Biju turned in mechanically at the sixth somber house with its tombstone facade, past the metal cans against which he could hear the unmistakable sound of rat claws, and went down the flight of steps to the basement.
"I am very tired," he said out loud.
A man near him was frying in bed, turning this way, that way. Someone else was grinding his teeth.
By the time he had found employment again, at a bakery on Broadway and La Salle, he had used up all the money in the savings envelope in his shoe.
It was spring, the ice was melting, the freed piss was flowing. All over, in city cafés and bistros, they took advantage of this delicate nutty sliver between the winter, cold as hell, and summer, hot as hell, and dined al fresco on the narrow pavement under the cherry blossoms. Women in baby-doll dresses, ribbons, and bows that didn't coincide with their personalities indulged themselves with the first fiddleheads of the season, and the fragrance of expensive cooking mingled with the eructation of taxis and the lascivious subway breath that went up the skirts of the spring-clad girls making them wonder if this was how Marilyn Monroe felt—somehow not, somehow not… .

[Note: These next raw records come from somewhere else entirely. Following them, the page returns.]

-- ==== Sys2Proof/Machine/Operands.lean ====
section
/-! DEFINITION. The operand forms: sign and zero extension (spec/41_operate.md R90, spec/00_scope.md R17), the bytes of
a word, and the two computed addresses of spec/43_load_store.md. -/

namespace Sys2Proof.Machine

/-- `sext_N`: two's-complement widening of an N-bit field to 16 bits (41 R90). -/
def sext {n : Nat} (v : BitVec n) : Word := v.signExtend 16

/-- `zext_8` (00 R17). -/
def zext8 (c : Byte) : Word := c.setWidth 16

/-- `v[7:0]` (00 R16). -/
def lowByte (v : Word) : Byte := v.extractLsb' 0 8

/-- `v[15:8]` (00 R16). -/
def highByte (v : Word) : Byte := v.extractLsb' 8 8

/-- PC-relative: the incremented pc plus the sign-extended offset, modulo 65536 (30 R64, 20 R41). -/
def pcRelative {n : Nat} (pc : Word) (off : BitVec n) : Word := pc + sext off

/-- Base + offset: the base register's value plus the sign-extended offset6, modulo 65536 (30 R64, 20 R41). -/
def baseOffset (base : Word) (off6 : BitVec 6) : Word := base + sext off6

end Sys2Proof.Machine
end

The mayor found a rat in Gracie Mansion.
And Biju, at the Queen of Tarts bakery, met Saeed Saeed, who would become the man he admired most in the United States of America.

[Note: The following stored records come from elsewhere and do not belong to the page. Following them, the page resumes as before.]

-- ==== Sys2Proof/Machine/TrapEngine.lean ====
section
/-! DEFINITION. The trap routine engine (spec/44_trap.md R133 to R143): one engine step, one arm per routine state. No
arm writes `pc` or `cond` (R130, R142). -/

namespace Sys2Proof.Machine

/-- What GETC and IN write to R0 (44 R134, R137; 60 R163). -/
def charWord (c : Config) : Option Byte → Word
  | some b => zext8 b
  | none => c.noChar

/-- ACTIVE(GETC) (44 R134). -/
def trapGetc (s : State) : State := (s.conIn.2.setReg 0 (charWord s.cfg s.conIn.1)).leaveRoutine

/-- ACTIVE(OUT) (44 R135). -/
def trapOut (s : State) : State := (s.conOut (lowByte (s.reg 0))).leaveRoutine

/-- ACTIVE(PUTS, ptr): the test is on the whole cell (44 R136). -/
def trapPuts (ptr : Word) (s : State) : State :=
  if (s.trapRead ptr).1 = 0 then (s.trapRead ptr).2.leaveRoutine
  else ((s.trapRead ptr).2.conOut (lowByte (s.trapRead ptr).1)).setTe (.puts (ptr + 1))

/-- The byte of a cell PUTSP looks at (44 R138). -/
def halfByte (h : Half) (v : Word) : Byte :=
  match h with
  | .low => lowByte v
  | .high => highByte v

/-- The engine state after PUTSP has written a byte (44 R138). -/
def nextHalf (ptr : Word) : Half → TrapEngine
  | .low => .putsp ptr .high
  | .high => .putsp (ptr + 1) .low

/-- ACTIVE(PUTSP, ptr, half): stop at the first zero byte, low or high (44 R138). -/
def trapPutsp (ptr : Word) (h : Half) (s : State) : State :=
  if halfByte h (s.trapRead ptr).1 = 0 then (s.trapRead ptr).2.leaveRoutine
  else ((s.trapRead ptr).2.conOut (halfByte h (s.trapRead ptr).1)).setTe (nextHalf ptr h)

/-- IN once its prompt is out: read one character, and echo it in the next step if there is one (44 R137). -/
def trapInRead (s : State) : State :=
  match s.conIn.1 with
  | some c => (s.conIn.2.setReg 0 (zext8 c)).setTe (.inEcho c)
  | none => (s.conIn.2.setReg 0 s.cfg.noChar).leaveRoutine

/-- ACTIVE(IN_PROMPT, k) (44 R137). -/
def trapInPrompt (k : Nat) (s : State) : State :=
  match s.cfg.inPrompt[k]? with
  | some b => (s.conOut b).setTe (.inPrompt (k + 1))
  | none => trapInRead s

/-- ACTIVE(IN_ECHO, c) (44 R137). -/
def trapInEcho (c : Byte) (s : State) : State := (s.conOut c).leaveRoutine

/-- ACTIVE(HALT, k) (44 R139). -/
def trapHalt (k : Nat) (s : State) : State :=
  match s.cfg.haltNotice[k]? with
  | some b => (s.conOut b).setTe (.halt (k + 1))
  | none => s.leaveRoutine.setRun (.halted .haltTrap)

/-- `TrapStep()`: one arm, chosen by `te` (44 R133). -/
def trapStep (s : State) : State :=
  match s.te with
  | .idle => s
  | .getc => trapGetc s
  | .out => trapOut s
  | .puts ptr => trapPuts ptr s
  | .putsp ptr h => trapPutsp ptr h s
  | .inPrompt k => trapInPrompt k s
  | .inEcho c => trapInEcho c s
  | .halt k => trapHalt k s

end Sys2Proof.Machine
end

"I am from Zanzibar, not Tanzania," he said, introducing himself.
Biju knew neither one nor the other. "Where is that?"
"Don't you know?? Zanzibar full of Indians, man! My grandmother—she is Indian!"
In Stone Town they ate samosas and chapatis, jalebis, pilau rice… . Saeed Saeed could sing like Amitabh Bachhan and Hema Malini. He sang, "Mera joota hai japani.…" and "Bombay se aaya mera dost—Oi!" He could gesture with his arms out and wiggle his hips, as could Kavafya from Kazakhstan and Omar from Malaysia, and together they assailed Biju with thrilling dance numbers. Biju felt so proud of his country's movies he almost fainted.